Material for this exercise:

-- ==== Sys2Proof/Machine/Ring.lean ====
section
/-! DEFINITION. Retrix: frames, launch, streams, strokes' return, enumeration by the root, presence, links, wrap and ring
time (R343 to R366). Reception is in RingRx.lean. -/
namespace Sys2Proof.Machine

/-! Frames (R347, R348). -/

/-- The 15 header bytes before HCRC, with TURNS and HOPS as given. -/
def hdrBytes (f : Frame) (turns hops : Nat) : List Byte :=
  let ctl := f.cls.code * 64 + (if f.lring = .b then 32 else 0) + turns % 4 * 8 + b2n f.bcast * 4 + b2n f.ack * 2 + b2n f.flag
  let prt := f.port.toNat * 64 + b2n f.tun * 32 + b2n f.qbr * 16 + b2n f.enum_ * 8
  [BitVec.ofNat 8 ctl, BitVec.ofNat 8 prt] ++ leBytes 2 f.src.toNat ++ leBytes 2 f.dst.toNat ++
    leBytes 2 f.payload.length ++ leBytes 2 f.fseq.toNat ++ leBytes 2 f.rgen.toNat ++ leBytes 2 hops ++ [0]

/-- HCRC: CRC-8 over bytes 0x00 to 0x0E as sent. -/
def frameHcrc (f : Frame) : Byte := crc8 (hdrBytes f f.turns.toNat f.hops.toNat)

/-- CRC-32 over the header with TURNS, HOPS and HCRC as 0, then the payload. -/
def frameCrc (f : Frame) : Word := crc32 (hdrBytes f 0 0 ++ [0] ++ f.payload)

/-- A frame with both checks. -/
def sealFrame (f : Frame) : Frame :=
  let f := { f with crc := frameCrc f }
  { f with hcrc := frameHcrc f }

def hcrcGood (f : Frame) : Bool := decide (f.hcrc = frameHcrc f)
def crcGood (f : Frame) : Bool := decide (f.crc = frameCrc f)

/-- A received FS with four or more bits set reads MISS. -/
def fsMiss (b : Byte) : Bool := decide (4 ≤ ((List.range 8).filter (fun i => b.toNat.testBit i)).length)

/-- A frame before launch. -/
def newFrame (cls : FrameClass) (src dst : BitVec 10) (fseq : BitVec 16) (rgen : Epoch) (hops : BitVec 12)
    (payload : List Byte) : Frame :=
  { cls := cls, lring := .a, turns := 0, bcast := false, ack := false, flag := false, port := 0, tun := false,
    qbr := false, enum_ := false, src := src, dst := dst, fseq := fseq, rgen := rgen, hops := hops, hcrc := 0,
    payload := payload, crc := 0, fs := 0, eofBad := false }

/-! The ports. -/

def State.port (s : State) (p : Ring) : PortState := s.ports.get p.ix
def State.modPort (s : State) (p : Ring) (f : PortState → PortState) : State := { s with ports := vmod s.ports p.ix f }
def State.modRing (s : State) (f : RingState → RingState) : State := { s with ring := f s.ring }

/-- The member has this ring port. -/
def State.hasRing (s : State) (p : Ring) : Bool := decide (p = .a) || decide (memberRings s.member = 2)

/-- The port is enabled. -/
def State.ringEn (s : State) (p : Ring) : Bool := s.hasRing p && s.en (pgRtx p)

/-- The device is out of OFF, RESET and BOOT. -/
def State.up (s : State) : Bool := decide (s.dev ≠ .off ∧ s.dev ≠ .reset ∧ s.dev ≠ .boot)

/-- The port is powered and takes what its line brings. -/
def State.ringLive (s : State) (p : Ring) : Bool := s.hasRing p && decide (s.dev ≠ .off ∧ s.dev ≠ .reset)

/-- The hop of RX p is down: the receiver's link is down or RFAULT is received (R361). -/
def State.hopDown (s : State) (p : Ring) : Bool := decide ((s.port p).link ≠ .up) || (s.port p).rfault

/-- RGEN, held in PG_EPOCH of RTXA and RTXB. -/
def State.rgen (s : State) : Epoch := s.epoch 0x008
def State.setRgen (s : State) (e : Epoch) : State := (s.setEpoch 0x008 e).setEpoch 0x009 e

/-- HOPS at launch (R348). -/
def State.launchHops (s : State) : BitVec 12 :=
  BitVec.ofNat 12 (if s.ring.nNodes = 0 then 2052 else 2 * s.ring.nNodes + 4)

/-- The transmitter that a frame launched on ring `r` leaves on, its launch ring and TURNS (R349, R362). -/
def State.txPort (s : State) (r : Ring) : Option (Ring × Ring × Nat) :=
  let q := r.other
  if s.ringEn r then
    if s.hasRing q ∧ (s.port q).wrapped then some (q, r, 1)
    else if s.hasRing q ∧ s.hopDown q ∧ s.ringEn q ∧ !s.hopDown r then some (q, q, 0)
    else some (r, r, 0)
  else if s.ringEn q then some (q, q, 0)
  else none

/-- Queue an own frame for launch on ring `r`. -/
def State.launchOn (s : State) (r : Ring) (f : Frame) : State :=
  match s.txPort r with
  | none => s
  | some (p, lr, tn) =>
    let f := sealFrame { f with lring := lr, turns := BitVec.ofNat 2 tn }
    s.modPort p (fun x => { x with txq := x.txq ++ [(s.now, f)] })

/-- The launch ring field of a class: 0 A, 1 B, 2 both. -/
def State.classRing (s : State) (c : FrameClass) : Nat :=
  s.fld (match c with
    | .pace => RTX.RING_CFG.PACE 0
    | .ctrl => RTX.RING_CFG.CTRL 0
    | .stroke => RTX.RING_CFG.STROKE 0
    | .bulk => RTX.RING_CFG.BULK 0)

/-- Queue an own frame on the launch ring of its class. Only the half in charge sends, nothing once PFAIL_N has frozen the
outputs (R18, R30), and nothing before the node is assigned (R352). -/
def State.launch (s : State) (f : Frame) : State :=
  if s.ballsRun = false ∨ s.ring.assigned = false then s
  else
    let v := s.classRing f.cls
    if v = 2 ∧ memberRings s.member = 2 then (s.launchOn .a f).launchOn .b f
    else s.launchOn (if v = 1 then .b else .a) f

/-- Draw a free word for a value the spec does not state. -/
def State.freeWord (s : State) : Word × State :=
  let (v, s) := s.free
  (v.setWidth 32, s)

/-- A ring record: Table 13-9 gives the arguments as port, value, value and states no value. -/
def State.recRing (s : State) (c : RecCode) (p : Ring) : State :=
  let (v, s) := s.freeWord
  let (w, s) := s.freeWord
  s.record c (pgRtx p) (wd p.ix.val) v w

/-! PACE frames (R50, R354). -/

/-- Send a PACE broadcast on a PORT. -/
def State.sendPace (s : State) (port : Fin 4) (payload : List Byte) : State :=
  let q := s.ring.paceSeq.get port
  let s := s.modRing (fun r => { r with paceSeq := vmod r.paceSeq port (· + 1) })
  if s.ring.assigned then
    s.launch { newFrame .pace s.ring.nodeId 0 q s.rgen s.launchHops payload with bcast := true, port := BitVec.ofNat 2 port.val }
  else s

/-! Streams (R355). -/

/-- The sending stream to a destination in a class; a new one where none is kept. -/
def State.txStream (s : State) (dst : Nat) (cls : FrameClass) : TxStream :=
  (s.ring.tx.find? (fun x => decide (x.dst = dst ∧ x.cls = cls))).getD
    { dst := dst, cls := cls, next := 0, out := [], wait := [], credit := 255, retries := 0, restart := false,
      progressAt := 0 }

/-- Replace a sending stream. -/
def State.setTxStream (s : State) (x : TxStream) : State :=
  s.modRing (fun r =>
    { r with tx := if r.tx.any (fun y => decide (y.dst = x.dst ∧ y.cls = x.cls))
                   then r.tx.map (fun y => if y.dst = x.dst ∧ y.cls = x.cls then x else y)
                   else r.tx ++ [x] })

/-- Send waiting frames of a stream while the window and the receiver's credit allow. -/
def State.pumpStream : Nat → State → Nat → FrameClass → State
  | 0, s, _, _ => s
  | fuel + 1, s, dst, cls =>
    let x := s.txStream dst cls
    match x.wait with
    | [] => s
    | o :: w =>
      if s.fld (RTX.REL_CFG.WIN 0) ≤ x.out.length ∨ x.credit ≤ x.out.length then s
      else
        let f := { o.frame with fseq := x.next, flag := x.restart, rgen := s.rgen }
        let o := { o with fseq := x.next, frame := f, sentAt := s.now }
        let s := s.setTxStream { x with
          next := x.next + 1, out := x.out ++ [o], wait := w, restart := false,
          progressAt := if x.out.isEmpty then s.now else x.progressAt }
        State.pumpStream fuel (s.launch f) dst cls

/-- Give a frame to its stream. -/
def State.streamSend (s : State) (o : OutFrame) : State :=
  let dst := o.frame.dst.toNat
  let x := s.txStream dst o.frame.cls
  (s.setTxStream { x with wait := x.wait ++ [o] }).pumpStream 32 dst o.frame.cls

Task to carry out: Although the records may continue, retype only the lines from the first one through the one containing "def hdrBytes (f", exactly as they appear.

Solution:
-- ==== Sys2Proof/Machine/Ring.lean ====
section
/-! DEFINITION. Retrix: frames, launch, streams, strokes' return, enumeration by the root, presence, links, wrap and ring
time (R343 to R366). Reception is in RingRx.lean. -/
namespace Sys2Proof.Machine

/-! Frames (R347, R348). -/

/-- The 15 header bytes before HCRC, with TURNS and HOPS as given. -/
def hdrBytes (f : Frame) (turns hops : Nat) : List Byte :=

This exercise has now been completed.